## Question 1

### Q1.1

$$\begin{align*}\text{buy} &= [1,0,0,0,0,0] \\ \text{bought} &= [0,1,0,0,0,0] \\ \text{girl} &= [0,0,1,0,0,0] \\ \text{woman} &= [0,0,0,1,0,0] \\ \text{word} &= [0,0,0,0,1,0] \\ \text{words} &= [0,0,0,0,0,1] \end{align*}$$

### Q1.2

1. The dimension of the embedding linearly increases with the vocabulary size.
2. Not involve semantic features.

### Q1.3

Represent the words as {00, 01, 10, 11}.

## Question 2

### Q2.1

- bi-grams: 
    - "CS6493": "taking CS6493", "CS6493 this"
    - "NLP": "studying NLP", "NLP is"
- tri-grams:
    - "CS6493": "am taking CS6493", "taking CS6493 this", "CS6493 this semester"
    - "NLP": "and studying NLP", "studying NLP is", "NLP is really"

### Q2.2

1. Sparse feature space;
2. Only suitable to the large training dataset;
3. Cannot interpret unseen words;
4. Sensitive to the hyper-parameter `N`.

### Question 2.3 4-Gram Model

In [132]:
import torch
import torch.nn as nn
import torch.nn.functional as F
import torch.optim as optim

# Define the training data (4-grams) and vocabulary
text = 'I am taking CS6493 this semester and studying NLP is really fascinating'
text_list = text.split()
text_list_length = len(text_list)
vocab = set(text_list)
vocab_size = len(vocab)
training_data = []

for i in range(0, text_list_length-3):
    context = ' '.join(text_list[i:i+3])
    next_word = text_list[i+3]
    training_data.append((context, next_word))
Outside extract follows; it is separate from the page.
-- ==== Sys2Proof/Machine/Dispatch.lean ====
section
/-! DEFINITION. The meaning of each command: one arm per constructor of Instr, each one direct call. -/

namespace Sys2Proof.Machine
word_to_ix = {word: i for i, word in enumerate(vocab)}

# Hyperparameters
embedding_dims = [32, 64, 128]
context_size = 3
hidden_size = 128
learning_rate = 0.01
epochs = 10

# Create the language model
class LanguageModeler(nn.Module):
    def __init__(self, vocab_size, embedding_dim, context_size, hidden_size=128):
        super(LanguageModeler, self).__init__()
        self.embeddings = nn.Embedding(vocab_size, embedding_dim)
        self.linear1 = nn.Linear(context_size * embedding_dim, hidden_size)
        self.linear2 = nn.Linear(hidden_size, vocab_size)

    def forward(self, inputs):
        embeds = self.embeddings(inputs).view((1, -1))
        out = F.relu(self.linear1(embeds))
        out = self.linear2(out)
        log_probs = F.log_softmax(out, dim=1)
        return log_probs

for embedding_dim in embedding_dims:
    model = LanguageModeler(vocab_size, embedding_dim, context_size, hidden_size)
    
    # Loss and optimizer
    loss_function = nn.NLLLoss()
    optimizer = optim.SGD(model.parameters(), lr=learning_rate)
    
    # Training loop
    for epoch in range(epochs):
        total_loss = 0
        for context, target in training_data:
            context_idxs = torch.tensor([word_to_ix[word] for word in context.split()], dtype=torch.long)
            model.zero_grad()
            log_probs = model(context_idxs)
            # print(log_probs)
            target_idx = torch.tensor([word_to_ix[target]], dtype=torch.long)
            loss = loss_function(log_probs, target_idx)
            loss.backward()
            optimizer.step()
            total_loss += loss.item()
        print(f"Epoch {epoch+1}, Loss: {total_loss}")
    
    print("Training complete!")
    print(f"The training loss for embedding_dim={embedding_dim} is {total_loss}")
    
    # Example usage to predict the next word
    context = "I am taking"
    context_idxs = torch.tensor([word_to_ix[word] for word in context.split()], dtype=torch.long)
    log_probs = model(context_idxs)
    predicted_idx = torch.argmax(log_probs).item()
    predicted_word = [word for word, idx in word_to_ix.items() if idx == predicted_idx][0]
    print(f"Next word prediction: {predicted_word}")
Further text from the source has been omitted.